■ **Task brief**
Your task is to work out how many lines in the data include the word "termination". Reply with the number alone.

═════ Data excerpts

-- ==== Sys2Proof/Machine/Launch.lean ====
section
/-! DEFINITION. Launches: the header's checks, LNCH, the launch unit's passes, dispatch, ageing, retirement and
termination (R305 to R312, R318 to R322, R329). -/

namespace Sys2Proof.Machine

/-! ### Checking a header (R305, R306) -/

/-- Whether a header is rejected at submission. -/
def headerBad (h : List Byte) : Bool :=
  let z (o n : Nat) : Bool := nat h o n == 0
  let widths := (List.range 6).map (hdrWidth h)
  let qbind := (List.range 8).map fun n => nat h (16 + n) 1
  let entries := allCls.map (hdrEntry h)
  let s := hdrS h
  nat h 0 2 != 1 || decide (8 ≤ hdrT h) || widths.any (fun w => decide (64 ≤ w)) || decide (4 ≤ hdrFid h)
    || decide (64 ≤ nat h 11 1) || qbind.any (fun q => q / 16 % 8 != 0 || (decide (q < 128) && q != 0))
    || !z 140 4 || !z 152 40
    || decide (5 < hdrT h) || decide (64 < widths.sum)
    || hdrNstr h == 0 || decide (4 < hdrNstr h) || decide (2 ^ s < hdrNstr h)
    || decide (hdrSpb h < 64) || decide (0x200000 < hdrSpb h) || hdrSpb h % 64 != 0 || decide (256 < hdrNtid h)
    || entries.all (· == 0) || entries.any (fun e => e % 4 != 0)
    || (hdrTag h && !hdrRes h)
    || (if hdrInd h then nat h 40 8 % 4 != 0 else !z 40 8)
    || (hdrNtid h == 0 && !z 80 8) || (hdrWmask h == 0 && !z 88 8)
    || (if hdrDept h then nat h 112 8 % 8 != 0 || nat h 120 8 % 64 != 0 else !z 112 8 || !z 120 8)
    || (hdrDepc h && !(BitVec.ofNat 64 (nat h 128 8)).getLsbD 62)
    || (!hdrInd h && decide (s < 64) && decide (2 ^ (64 - s) ≤ nat h 36 4))

/-- Bytes that the launch unit reads in a launch's context. -/
def State.unitRead (s : State) (ctx : BitVec 4) (va n : Nat) : Except Cause (List Byte) :=
  (s.slabRuns 0 ctx va n .read).map fun rs => rs.flatMap fun (pa, m) => s.readMem pa m

/-! ### Submission (R321, R322) -/

/-- The next launch id: ids that are held are passed over. -/
def nextLaunchId (held : List Nat) (id : Nat) : Nat → Nat
  | 0 => id
  | n + 1 => if held.contains id then nextLaunchId held (id % 0xFFFFFFFE + 1) n else id

def State.queue (s : State) (n : Nat) : LQueue := Tbl.get {} s.sched.queues n

def State.modQueue (s : State) (n : Nat) (f : LQueue → LQueue) : State :=
  s.modSched fun c => { c with queues := Tbl.put c.queues n (f (Tbl.get {} c.queues n)) }

def LQueue.valid (q : LQueue) : Bool := q.cfg.getLsbD 39
def LQueue.ctx (q : LQueue) : BitVec 4 := q.cfg.extractLsb' 40 4
def LQueue.prio (q : LQueue) : Nat := field q.cfg 36 3
def LQueue.full (q : LQueue) : Bool := decide (64 ≤ q.ids.length)

/-- A launch appended to a queue; its id. -/
def State.append (s : State) (ctx : BitVec 4) (queue : Nat) (hdr : List Byte) : State × BitVec 32 :=
  let held := s.sched.launches.map (·.1)
  let id := nextLaunchId held s.sched.nextId.toNat (held.length + 1)
  let l : Launch := { ctx := ctx, queue := queue, hdr := hdr }
  let s1 := s.modSched fun c =>
    { c with launches := Tbl.put c.launches id l, nextId := BitVec.ofNat 32 (id % 0xFFFFFFFE + 1) }
  (s1.modQueue queue fun q => { q with ids := q.ids ++ [BitVec.ofNat 32 id] }, BitVec.ofNat 32 id)

/-- What an LNCH comes to whose header has been read and checked: its launch is appended once the queue has room; with `.n` a full
queue gives FULL (R321). -/
def lnchHold (nb : Bool) (d : Reg) (lq : Nat) (s : State) (c : Cmd) : Hold :=
  let q := s.queue lq
  if !q.full then
    let ctx := match s.cur with
      | .seq r => s.ctxOf (strandOf r)
      | .hub _ => q.ctx
    let (u, id) := s.append ctx lq c.data
    .ends (u.endHold c d (zext32 id <<< 32))
  else if nb then .ends (s.endHold c d 6)
  else .stays s

/-- LNCH that has issued with its header, which is read once (R306, R321). -/
def State.launchWith (s : State) (i : Instr) (h : Hdr) (nb : Bool) (d : Reg) (lq : Nat) (va : Word) (hdr : List Byte) : Res :=
  s.holdIn { s.heldCmd i h va 0 with data := hdr } .launch (lnchHold nb d lq)

/-- LNCH on a sequencer (R321): its checks in their order. -/
def State.lnchSeq (s : State) (r : SeqRef) (i : Instr) (h : Hdr) (nb : Bool) (d a : Reg) (lq : Nat) : Res :=
  let va := s.X a
  let q := s.queue lq
  let ctx := s.ctxOf (strandOf r)
  let hdr : Except Cause (List Byte) :=
    if !q.valid || q.ctx != ctx then .error .xlatePerm
    else if va.toNat % 64 ≠ 0 then .error .align
    else (s.translate (strandOf r) va 1 .read).bind fun _ =>
      (s.slabRuns r.die ctx va.toNat 192 .read).map fun rs => rs.flatMap fun (pa, m) => s.readMem pa m
  let vpn := va.toNat / 0x200000
  s.issue i h
    { miss := if (tmLookup (s.die r.die).goodTm ctx vpn).isSome then vpn + 1 else vpn
      early := fun _ => errorOf hdr
      late := fun _ => if headerBad (hdr.toOption.getD []) then some .launchHeader else none } fun t =>
    t.launchWith i h nb d lq va (hdr.toOption.getD [])

/-- LNCH on a hub (R321): a failure is reported in X[D] and posted; a header that the slab does not hold fails with ADDR_RANGE (log
entry 6). -/
def State.lnchHub (s : State) (die : Nat) (i : Instr) (h : Hdr) (nb : Bool) (d a : Reg) (lq : Nat) : Res :=
  let pa := (s.X a).toNat
  let hdr := s.readMem pa 192
  let bad : Option Cause :=
    if !(s.queue lq).valid then some .xlatePerm
    else if pa % 64 ≠ 0 then some .align
    else if slabSize < pa + 192 then some .addrRange
    else if headerBad hdr then some .launchHeader
    else none
  s.issue i h {} fun t => match bad with
    | some c => .next ((t.post die { cause := c }).modMe fun z => z.setX d (BitVec.ofNat 64 (2 ^ 63 + c.code.toNat)))
    | none => t.launchWith i h nb d lq (s.X a) hdr

/-- LNCH. -/
def execLnch (h : Hdr) (nb : Bool) (d a : Reg) (lq : BitVec 6) (s : State) : Res :=
  match s.cur with
  | .seq r => s.lnchSeq r (.lnch h nb d a lq) h nb d a lq.toNat
  | .hub die => s.lnchHub die (.lnch h nb d a lq) h nb d a lq.toNat

/-! ### Leaving the package (R319, R329) -/

/-- A completion record (R357): detail 0, or the cause of a termination. -/
def State.completion (s : State) (id : BitVec 32) (c : Cause) : State :=
  s.post 0 { cause := .noCause, launch := id, detail := (c.code).setWidth 64 }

══════════

■ **Written response**
2